Background: Hepatocellular carcinoma (HCC) arises in an inflammatory, hypoxic/acidic microenvironment that favours tumour progression and fosters immunosuppression. Tumour cells survive this hostile environment by over-expressing pH regulatory molecules such as carbonic anhydrase (CA) IX, XII and V-ATPase complex, but the relevance of these molecules in HCC is poorly defined.
Aim: The aim of this study was to dissect the relationships between pH regulatory molecules and the aggressive behaviour of malignant hepatocytes, and to evaluate how pH regulatory molecules influence the immune microenvironment of HCC.

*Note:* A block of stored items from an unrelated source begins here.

/-- The swath engine (file 09). -/
structure Swath where
  /-- 7 bits; 09 R224; reset 0x05; SWATH_GRID -/
  grid : Word := 5
  /-- 32 bits; 09 R224; reset 0; GRID_E0 -/
  e0 : Word := 0
  /-- 32 bits; 09 R224; reset 0; GRID_N0 -/
  n0 : Word := 0
  /-- 7 × 32 bits; 09 R226; reset 0; FIX_E, FIX_N, FIX_HDG, FIX_YAW, FIX_UNC, FIX_T_LO, FIX_T_HI -/
  fix : Vector Word 7 := Vector.replicate 7 0
  /-- 16 bits; 09 R226; reset 0; FIX_CNT -/
  fixCnt : BitVec 16 := 0
  /-- 4 bits; 09 R226; reset 0; RESULT -/
  fixResult : BitVec 4 := 0
  /-- 64 bits; 09 R228; reset 0; PPS capture -/
  pps : Nat := 0
  /-- 32 bits; 09 R229; reset 0x0000_3200; GS_CTRL -/
  gsCtrl : Word := 0x3200
  /-- 32 bits; 09 R229; reset 0; GS_CAL0 -/
  gsCal0 : Word := 0
  /-- 32 bits; 09 R229; reset 0; GS_CAL1 -/
  gsCal1 : Word := 0
  /-- 32 bits; 09 R233; reset 0x0000_1460; SWATH_CTRL -/
  ctrl : Word := 0x1460
  /-- 1 bit; 09 R233; reset 0; POSE_OK -/
  poseOk : Bool := false
  /-- 1 bit; 09 R232; reset 0; FIX_STALE -/
  stale : Bool := false
  /-- 1 bit; 09 R232; reset 0; DR_OUT -/
  drOut : Bool := false
  /-- 1 bit; 09 R233 R243; reset 0; POSE_LOST -/
  poseLost : Bool := false
  /-- 1 bit; 09 R233; reset 0; TILE_EVT -/
  tileEvt : Bool := false
  /-- 8 bits; 09 R233; reset 0; TILE_REQ -/
  tileReq : Byte := 0
  /-- 8 bits; 09 R233; reset 0; MARK_LOST -/
  markLost : Byte := 0
  /-- 2 × 16 bits signed; 09 R234; reset 0; WIN_TX, WIN_TY -/
  win : Int × Int := (0, 0)
  /-- 256 × 2 bits; 09 R234; reset 0; TILE_STATE of each slot -/
  tiles : Vector (BitVec 2) 256 := Vector.replicate 256 0
  /-- 256 × field tile; 09 R235; reset none; the field tile a Leaving or Present slot holds -/
  held : Vector (Option (Int × Int)) 256 := Vector.replicate 256 none
  /-- µm; 09 R231; reset 0; pose easting -/
  e : Int := 0
  /-- µm; 09 R231; reset 0; pose northing -/
  n : Int := 0
  /-- µrad; 09 R231; reset 0; heading -/
  hdg : Nat := 0
  /-- 1/1,000 of 1 µrad; 09 R230; reset 0; part of a µrad by which the heading has advanced already -/
  hdgFrac : Nat := 0
  /-- µrad/s; 09 R230; reset 0; yaw rate of the last fix -/
  yaw : Int := 0
  /-- 1 bit; 09 R231; reset 0; REV -/
  rev : Bool := false
  /-- 15 bits; 09 R231; reset 0; POSE_JUMP -/
  jump : Nat := 0
  /-- list; 09 R227; reset empty; the last 100 steps, newest first: distance in µm, heading change in 1/1,000 µrad -/
  steps : List (Int × Int) := []
  /-- 4 × count; 09 R230; reset 0; CAP_N of each ground-speed counter at the last step -/
  gsLast : Vector Byte 4 := Vector.replicate 4 0
  /-- 4 × (count or none); 09 R230; reset none; captured count of the last counted edge of each ground-speed input -/
  gsEdgeAt : Vector (Option Word) 4 := Vector.replicate 4 none
  /-- 4 × (ticks, edges); 09 R230; reset (0, 0); TCLK ticks and edges between the last two steps that counted edges on each input -/
  gsPeriod : Vector (Nat × Nat) 4 := Vector.replicate 4 (0, 0)
  /-- 4 × µm; 09 R230; reset 0; distance of each input past its last counted edge, as interpolated at the last step -/
  gsPast : Vector Nat 4 := Vector.replicate 4 0
  /-- steps; 09 R230; reset 0; steps since the last counted edge -/
  noEdge : Nat := 0
  /-- fix or none; 09 R226 R230; reset none; last accepted fix: E, N in mm and T in ns -/
  lastFix : Option (Int × Int × Nat) := none
  /-- mm/s; 09 R230; reset 0; speed between the last two accepted fixes -/
  fixSpeed : Nat := 0
  /-- 16 bits; 09 R244; reset 0; UNC of the last accepted fix -/
  unc : BitVec 16 := 0
  /-- addresses; 14 R340; reset empty; map words that hold a two-bit error -/
  eccBad : List Nat := []
  /-- 1 bit; 01 R20; reset 1; the swath map is powered -/
  powered : Bool := true
deriving DecidableEq, Repr

/-- Supervision and the warden (file 14). -/
structure Sup where
  /-- 32 bits; 14 R342; reset 0x0005_6400; SUP_CTRL -/
  ctrl : Word := 0x00056400
  /-- 32 bits; 14 R341; reset 0x03E8_0008; FW_CORE -/
  fwCore : Word := 0x03E80008
  /-- 4 bits; 14 R350; reset 0; FAIL_CAUSE -/
  failCause : BitVec 4 := 0
  /-- 8 bits; 14 R350; reset 0; TAKEOVERS -/
  takeovers : Byte := 0
  /-- 2 bits; 14 R350; reset 0; ATTEMPT -/
  attempt : BitVec 2 := 0
  /-- list of ns; 14 R349; reset empty; DTIME of the failed attempts -/
  fails : List Nat := []
  /-- ns; 14 R349; reset 0; DTIME of the takeover -/
  start : Nat := 0
  /-- list; 11 R282; reset empty; rewrites that wait for a held lock: from core, to core, group, 1 = return -/
  rewrites : List (CoreId × CoreId × GroupId × Bool) := []
  /-- list; 11 R281; reset empty; sources that a splice has moved, each with the group it was moved from -/
  moved : List (SourceId × GroupId) := []
  /-- addresses; 14 R340; reset empty; words of shared RAM whose corrected error has been logged -/
  eccLogged : List Nat := []
  /-- addresses; 14 R340; reset empty; words of shared RAM that hold a two-bit error -/
  eccShared : List Nat := []
deriving DecidableEq, Repr

/-- A tile under assembly from tether chunks (R367). -/
structure TileRx where
  tx : Int := 0
  ty : Int := 0
  got : List (Fin 128 × List Byte) := []
deriving DecidableEq, Repr

/-- What the upstream end of a link has measured with its timing markers (R368). -/
structure LinkTime where
  /-- 32 bits; 15 R368; reset 0; T_MARK: DTIME[31:0] at the last marker -/
  tMark : Word := 0
  /-- ps, at most 16; 15 R368; reset empty; one-way delays of the last frames, newest first -/
  delays : List Nat := []
deriving DecidableEq, Repr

Methods: HCC, non-tumour and normal liver tissue samples were analysed by qRT-PCR for the expression of genes encoding the pH regulatory molecules (CAIX, CAXII and V-ATPase), of genes associated to epithelial-to-mesenchymal-transition (EMT) (TWIST, CDH1, VIM) and those encoding for HCC stem cell-associated markers (CD13, CD24, CD44, CD90, EpCAM, CD133, KRT19, OCT4, NANOG and SOX2). Selected HCC, non-tumour and normal liver tissue samples were evaluated by immunohistochemistry (IHC) to detect the presence and localization of CAIX, CAXII and VATPase and to assess the distribution of macrophages and T cells. Confocal microscopy and flow cytometry were implemented to assess the co-expression of selected markers. HCC cell lines, characterised for the expression of pH regulators, were tested for the sensitivity to the CAIX, CAXII, and V-ATPase specific inhibitors. The effects of V-ATPase specific drug were also studied ex vivo in primary human HCC tumour explants by qRT-PCR and by flow cytometry in HCC single cell suspensions obtained by the enzymatic digestion of HCC specimens.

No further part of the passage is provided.